Prompt:
Please take the records that follow and repeat exactly the lines starting with the line with "t.env.overrides = os" and going on through the line with "s.env.overrides = some r :: os".

Saved entries:
┏━━

-- ==== Sys2Proof/Word.lean ====
section
/-! DEFINITION. The word types of the TinyAdxl345 controller (00_scope.md R9: all values are unsigned bit vectors) and the
closed enumeration of the device registers a command can name (30_encoding.md R72). -/

namespace Sys2Proof

/-- A register value, a register offset, an immediate operand (00_scope.md R5: "register value width 8 bits"). -/
abbrev Byte := BitVec 8

/-- A command word (30_encoding.md R70: "Every command is one 16-bit word"). -/
abbrev Word := BitVec 16

/-- A device address on the two-wire bus (20_memory.md R40 (a): 7-bit device addresses). -/
abbrev BusAddr := BitVec 7

/-- The eight device registers, in the order of 30_encoding.md R72: "the set of valid offsets is a closed enumeration". -/
inductive DevReg where
  /-- power-control -/
  | pwr
  /-- data-format -/
  | fmt
  /-- tap-threshold -/
  | thr
  /-- tap-duration -/
  | dur
  /-- tap-axes -/
  | axes
  /-- interrupt-enable -/
  | inten
  /-- interrupt-source -/
  | intsrc
  /-- device-ID -/
  | id
deriving DecidableEq, Repr

end Sys2Proof
end

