-- ==== Sys2Proof/Machine/Session.lean ====
section
/-! DEFINITION. The Device Session (41_device_session.md): INIT and the six configuration commands. -/

namespace Sys2Proof.Machine

/-- INIT's micro-steps (41_device_session.md R120): clear ERR, start the bus, one write per byte of INIT_PWR_SEQ, then the
identity read. -/
def initSteps : List MicroStep :=
  [.clearErr, .startBus] ++ Config.initPwrSeq.map (MicroStep.write Config.offPwr) ++ readTxn Config.offId

/-- INIT (41_device_session.md R120): respond(OK, if T == 0xE5 then 0x01 else 0x00). -/
def execInit (s : State) : Host.Outcome State Fault Refusal :=
  commandStep .init initSteps identityResult s

/-- SETRANGE code (41_device_session.md R121): RMW(0x31, 0x03, code & 0x03), respond(OK, 0x00). -/
def execSetrange (code : Byte) (s : State) : Host.Outcome State Fault Refusal :=
  commandStep (.setrange code) (readModifyWrite Config.offFmt rangeOwnedBits (rangeCode code)) noData s

/-- SETTAPXYZ x, y, z (41_device_session.md R122): RMW(0x2A, 0x07, m), respond(OK, 0x00). -/
def execSettapxyz (x y z : Bool) (s : State) : Host.Outcome State Fault Refusal :=
  commandStep (.settapxyz x y z) (readModifyWrite Config.offAxes axesOwnedBits (tapMask x y z)) noData s

/-- SETTAPTHR value (41_device_session.md R123): WriteTxn(0x1D, value), respond(OK, 0x00). -/
def execSettapthr (value : Byte) (s : State) : Host.Outcome State Fault Refusal :=
  commandStep (.settapthr value) [.write Config.offThr value] noData s

/-- SETTAPDUR value (41_device_session.md R124): WriteTxn(0x21, value), respond(OK, 0x00). -/
def execSettapdur (value : Byte) (s : State) : Host.Outcome State Fault Refusal :=
  commandStep (.settapdur value) [.write Config.offDur value] noData s

/-- SETINTEN flags (41_device_session.md R125): WriteTxn(0x2E, flags), respond(OK, 0x00). -/
def execSetinten (flags : Byte) (s : State) : Host.Outcome State Fault Refusal :=
  commandStep (.setinten flags) [.write Config.offInten flags] noData s

/-- GETINTSRC (41_device_session.md R126): ReadTxn(0x30), respond(OK, T). -/
def execGetintsrc (s : State) : Host.Outcome State Fault Refusal :=
  commandStep .getintsrc (readTxn Config.offIntsrc) dataT s

end Sys2Proof.Machine
end

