/-- SETTAPTHR, SETTAPDUR and SETINTEN (41_device_session.md R123, R124, R125): their words, their one unconditional write of
the whole byte, no read, and all they leave unchanged. -/
def Obligations.DirectSettersWriteWholeRegister : Prop :=
  (∀ w : Word, w.extractLsb' 12 4 = 0x5#4 →
    decode w = if w.extractLsb' 8 4 = 0#4 then .command (.settapthr (imm8Field w)) else .illegal w) ∧
  (∀ w : Word, w.extractLsb' 12 4 = 0x6#4 →
    decode w = if w.extractLsb' 8 4 = 0#4 then .command (.settapdur (imm8Field w)) else .illegal w) ∧
  (∀ w : Word, w.extractLsb' 12 4 = 0x7#4 →
    decode w = if w.extractLsb' 8 4 = 0#4 then .command (.setinten (imm8Field w)) else .illegal w) ∧
  (∀ (i : Instr) (v : Byte) (s : State), i = .settapthr v ∨ i = .settapdur v ∨ i = .setinten v → s.seq = .idle →
    exec i s = .next (acceptedOrNotReady i s)) ∧
  (∀ (i : Instr) (off v : Byte) (s : State),
    (i = .settapthr v ∧ off = 0x1D#8) ∨ (i = .settapdur v ∧ off = 0x21#8) ∨ (i = .setinten v ∧ off = 0x2E#8) →
    s.seq = .run i 0 →
    exec i s = .next { s with
      history := s.history ++ [.write 0x53#7 [off, v]], env := s.env.onWrite 0x53#7 [off, v],
      resp := { valid := true, kind := 0b00#2, data := 0x00#8 }, responses := s.responses ++ [(0b00#2, 0x00#8)],
      seq := .idle })

/-- 41_device_session.md R125, 20_memory.md R43: the packed byte of SETINTEN has each flag in its fixed position. -/
def Obligations.InterruptFlagPositions : Prop :=
  ∀ dataReady singleTap doubleTap activity inactivity freeFall watermark overrun : Bool,
    let f := packIntFlags dataReady singleTap doubleTap activity inactivity freeFall watermark overrun
    f.getLsbD 7 = dataReady ∧ f.getLsbD 6 = singleTap ∧ f.getLsbD 5 = doubleTap ∧ f.getLsbD 4 = activity ∧
      f.getLsbD 3 = inactivity ∧ f.getLsbD 2 = freeFall ∧ f.getLsbD 1 = watermark ∧ f.getLsbD 0 = overrun

/-- GETINTSRC (41_device_session.md R126): its one word, its two micro-steps, the raw byte as response data. -/
def Obligations.GetintsrcReturnsRawByte : Prop :=
  (∀ w : Word, w.extractLsb' 12 4 = 0x8#4 → decode w = if w = 0x8000#16 then .command .getintsrc else .illegal w) ∧
  (∀ s : State, s.seq = .idle → exec .getintsrc s = .next (acceptedOrNotReady .getintsrc s)) ∧
  (∀ s : State, s.seq = .run .getintsrc 0 →
    exec .getintsrc s = .next { s with
      history := s.history ++ [.write 0x53#7 [0x30#8]], env := s.env.onWrite 0x53#7 [0x30#8],
      seq := .run .getintsrc 1 }) ∧
  (∀ (s : State) (r : List Byte), s.seq = .run .getintsrc 1 → s.env.answer s.history 0x53#7 1 = r →
    exec .getintsrc s = .next { s with
      history := s.history ++ [.read 0x53#7 1 r], env := s.env.afterRead 0x53#7 1,
      t := byteOf r, err := (s.err || r.length != 1),
      resp := { valid := true, kind := 0b00#2, data := byteOf r }, responses := s.responses ++ [(0b00#2, byteOf r)],
      seq := .idle })

/-- 41_device_session.md R130: the masking laws of the two read-modify-writes, through the model's own computation of the byte
written back. -/
def Obligations.MaskingLaws : Prop :=
  ∀ (t c : Byte) (x y z : Bool),
    mergeBits t rangeOwnedBits (rangeCode c) &&& 0xFC#8 = t &&& 0xFC#8 ∧
    mergeBits t rangeOwnedBits (rangeCode c) &&& 0x03#8 = c &&& 0x03#8 ∧
    mergeBits t axesOwnedBits (tapMask x y z) &&& 0xF8#8 = t &&& 0xF8#8 ∧
    mergeBits t axesOwnedBits (tapMask x y z) &&& 0x07#8 = tapMask x y z

/-- 30_encoding.md R80: the four equivalences, each command in its own run. Acceptance at Idle is the same but for the command
SEQ names, and so is the refusal; each micro-step does the same and the last one ends in the same state; from the same state
with the one word or the other on the port, the whole runs end in the same state: the same bus effect, the same response. -/
def Obligations.AliasesHaveTheSameEffect : Prop :=
  ∀ (a b : Instr) (s : State), IsAlias a b →
    (s.seq = .idle → s.busup = true → exec a s = .next (accepted a s) ∧ exec b s = .next { accepted a s with seq := .run b 0 }) ∧
    (s.seq = .idle → s.busup = false → exec a s = exec b s) ∧
    (∀ k, k < a.stepCount → ∃ u,
      if k + 1 < a.stepCount then
        exec a { s with seq := .run a k } = .next { u with seq := .run a (k + 1) } ∧
          exec b { s with seq := .run b k } = .next { u with seq := .run b (k + 1) }
      else exec a { s with seq := .run a k } = .next u ∧ exec b { s with seq := .run b k } = .next u) ∧
    (∀ rest : List HostInput, s.seq = .idle → rest.head? ≠ some .resetNow → s.busup = true →
      ∃ t, runSteps (a.stepCount + 1) { s with host := .word (encode a) :: rest } = .next t ∧
        runSteps (b.stepCount + 1) { s with host := .word (encode b) :: rest } = .next t ∧ t.seq = .idle ∧ t.host = rest)

/-! ### Whole commands -/

/-- 60_exceptions.md R167 and the "History appended" of every command: from Idle with the command's word on the port, and
BUSUP = 1 or the command INIT, the command runs to its response. `r` is the list its one read returned: an override gives it,
and it stands in the history. -/
def Obligations.CommandOutcomeTable : Prop :=
  ∀ (i : Instr) (s : State) (rest : List HostInput), s.seq = .idle → s.host = .word (encode i) :: rest →
    rest.head? ≠ some .resetNow → (s.busup = true ∨ i = .init) →
    ∃ (r : List Byte) (t : State), runSteps (i.stepCount + 1) s = .next t ∧
      t.history = s.history ++ expectedHistory i r ∧
      t.err = expectedErr i s.err r ∧ t.busup = true ∧ t.seq = .idle ∧ t.host = rest ∧
      t.resp = { valid := true, kind := 0b00#2, data := expectedData i r } ∧
      t.responses = s.responses ++ [(0b00#2, expectedData i r)] ∧
      (i.reads = false → t.t = s.t) ∧ (i.reads = true → t.t = byteOf r) ∧
      ∀ r0 os, s.env.overrides = some r0 :: os → i.reads = true → r = r0 ∧ t.env.overrides = os

/-- 70_reset_and_hazards.md R193: the number of micro-steps and frames per command is exact and fixed, whatever the bus
returns; a refusal has none. -/
def Obligations.StepAndFrameCounts : Prop :=
  (∀ (i : Instr) (s : State) (rest : List HostInput), s.seq = .idle → s.host = .word (encode i) :: rest →
    rest.head? ≠ some .resetNow → (s.busup = true ∨ i = .init) →
    (∀ m, m < i.stepCount → ∃ u, runSteps (m + 1) s = .next u ∧ u.seq = .run i m) ∧
    ∃ t, runSteps (i.stepCount + 1) s = .next t ∧ t.seq = .idle ∧
      t.history.countP BusEvent.isFrame = s.history.countP BusEvent.isFrame + i.frameCount) ∧
  (∀ (s : State) (w : Word) (rest : List HostInput), s.seq = .idle → s.host = .word w :: rest →
    (decode w = .illegal w ∨ (s.busup = false ∧ ∃ i, decode w = .command i ∧ i ≠ .init)) →
    ∃ t, step s = .next t ∧ t.seq = .idle ∧ t.history = s.history)

/-- 70_reset_and_hazards.md R185: a read-modify-write whose read fails writes its own bits alone and leaves ERR = 1. -/
def Obligations.FailedReadLosesPreservedBits : Prop :=
  ∀ (i : Instr) (off n : Byte) (s : State) (rest : List HostInput) (r : List Byte) (os : List (Option (List Byte))),
    (∃ code, i = .setrange code ∧ off = 0x31#8 ∧ n = code &&& 0x03#8) ∨
      (∃ x y z, i = .settapxyz x y z ∧ off = 0x2A#8 ∧ n = tapMask x y z) →
    s.seq = .idle → s.host = .word (encode i) :: rest → rest.head? ≠ some .resetNow → s.busup = true →
    s.env.overrides = some r :: os → r.length ≠ 1 →
    ∃ t, runSteps 4 s = .next t ∧ t.history.getLast? = some (.write 0x53#7 [off, n]) ∧ t.err = true ∧
      t.resp = { valid := true, kind := 0b00#2, data := 0x00#8 }

/-- 40_bus_transaction_layer.md R105: the round-trip law under the healthy-bus premise of 20_memory.md R62, for every
register and every value. -/
def Obligations.RoundTripOnHealthyBus : Prop :=
  ∀ (reg : DevReg) (v : Byte) (s : State) (rest : List HostInput) (view : DeviceView), s.seq = .idle → s.busup = true →
    s.host = .word (encode (.wrreg reg v)) :: .word (encode (.rdreg reg)) :: rest → rest.head? ≠ some .resetNow →
    ∃ t, runSteps 5 s = .next t ∧
      (HealthyTrace view (t.history.drop s.history.length) →
        t.resp = { valid := true, kind := 0b00#2, data := v } ∧ t.err = s.err)

/-- 20_memory.md R54 (a), 70_reset_and_hazards.md R195: every list of words runs to its end, in at most six steps a word, and
what can be said of the end is what the words do one after another: the history is the concatenation, in command order, of
each command's frames; the responses are in order; ERR and BUSUP follow. `rs` are the lists the reads returned. -/
def Obligations.ProgramsRunToTheirEnd : Prop :=
  ∀ (ws : List Word) (s : State), s.seq = .idle → s.host = ws.map .word →
    ∃ (n : Nat) (rs : List (List Byte)) (t : State), n ≤ 6 * ws.length ∧ rs.length = ws.length ∧
      runSteps n s = .next t ∧ t.seq = .idle ∧ t.host = [] ∧ t.visible = programEnd s.visible (ws.zip rs) ∧
      (ws ≠ [] → t.runOver = true)

/-! ### Rules about every step -/

/-- The invariant is kept by every step, from every state that has it. -/
def Obligations.EveryStepKeepsInvariant : Prop := ∀ s t : State, State.Inv s → step s = .next t → State.Inv t

/-- From every state with the invariant the machine goes on, unless the host asserts reset mid-command: no fault, no other
refusal. -/
def Obligations.MachineNeverStops : Prop :=
  ∀ s : State, State.Inv s →
    (∃ t, step s = .next t) ∨ (s.seq ≠ .idle ∧ s.host.head? = some .resetNow ∧ step s = .refused .resetMidCommand)

/-- 10_state.md R21: ERR is written by three events only: a reset, micro-step 0 of INIT, and a read frame whose answer is not
one byte. -/
def Obligations.OnlyThreeEventsWriteErr : Prop :=
  ∀ s t : State, step s = .next t → t.err ≠ s.err →
    (t.err = false ∧ nextClearsErr s) ∨
      (t.err = true ∧ ∃ r, r.length ≠ 1 ∧ t.history = s.history ++ [.read 0x53#7 1 r])

/-- 40_bus_transaction_layer.md R106: a failed read sets ERR and yields 0x00 in its own step, and ERR = 1 stays through every later step,
commands and refusals alike, until micro-step 0 of an INIT or a reset. -/
def Obligations.ErrorFlagIsSticky : Prop :=
  (∀ (s t : State) (r : List Byte), step s = .next t → r.length ≠ 1 → t.history = s.history ++ [.read 0x53#7 1 r] →
    t.err = true ∧ t.t = 0x00#8) ∧
  (∀ (n : Nat) (s t : State), s.err = true → runSteps n s = .next t →
    (∀ m u, m < n → runSteps m s = .next u → ¬ nextClearsErr u) → t.err = true)

/-- 10_state.md R21: no micro-step depends on ERR: two states that agree but for ERR step alike, to states that agree but for
ERR. -/
def Obligations.NothingDependsOnErr : Prop :=
  ∀ s s' : State, agreeButErr s s' → outcomesAgree agreeButErr (step s) (step s')

/-- 10_state.md R24: T is read in no other place than the write of a read-modify-write: two states that agree but for T, and
on T where the next micro-step reads it, step alike, to states that agree so again. -/
def Obligations.TIsReadOnlyByMerge : Prop :=
  ∀ s s' : State, agreeButT s s' → outcomesAgree agreeButT (step s) (step s')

┗━━

Expected answer:
      ∀ r0 os, s.env.overrides = some r0 :: os → i.reads = true → r = r0 ∧ t.env.overrides = os

/-- 70_reset_and_hazards.md R193: the number of micro-steps and frames per command is exact and fixed, whatever the bus
returns; a refusal has none. -/
def Obligations.StepAndFrameCounts : Prop :=
  (∀ (i : Instr) (s : State) (rest : List HostInput), s.seq = .idle → s.host = .word (encode i) :: rest →
    rest.head? ≠ some .resetNow → (s.busup = true ∨ i = .init) →
    (∀ m, m < i.stepCount → ∃ u, runSteps (m + 1) s = .next u ∧ u.seq = .run i m) ∧
    ∃ t, runSteps (i.stepCount + 1) s = .next t ∧ t.seq = .idle ∧
      t.history.countP BusEvent.isFrame = s.history.countP BusEvent.isFrame + i.frameCount) ∧
  (∀ (s : State) (w : Word) (rest : List HostInput), s.seq = .idle → s.host = .word w :: rest →
    (decode w = .illegal w ∨ (s.busup = false ∧ ∃ i, decode w = .command i ∧ i ≠ .init)) →
    ∃ t, step s = .next t ∧ t.seq = .idle ∧ t.history = s.history)

/-- 70_reset_and_hazards.md R185: a read-modify-write whose read fails writes its own bits alone and leaves ERR = 1. -/
def Obligations.FailedReadLosesPreservedBits : Prop :=
  ∀ (i : Instr) (off n : Byte) (s : State) (rest : List HostInput) (r : List Byte) (os : List (Option (List Byte))),
    (∃ code, i = .setrange code ∧ off = 0x31#8 ∧ n = code &&& 0x03#8) ∨
      (∃ x y z, i = .settapxyz x y z ∧ off = 0x2A#8 ∧ n = tapMask x y z) →
    s.seq = .idle → s.host = .word (encode i) :: rest → rest.head? ≠ some .resetNow → s.busup = true →
    s.env.overrides = some r :: os → r.length ≠ 1 →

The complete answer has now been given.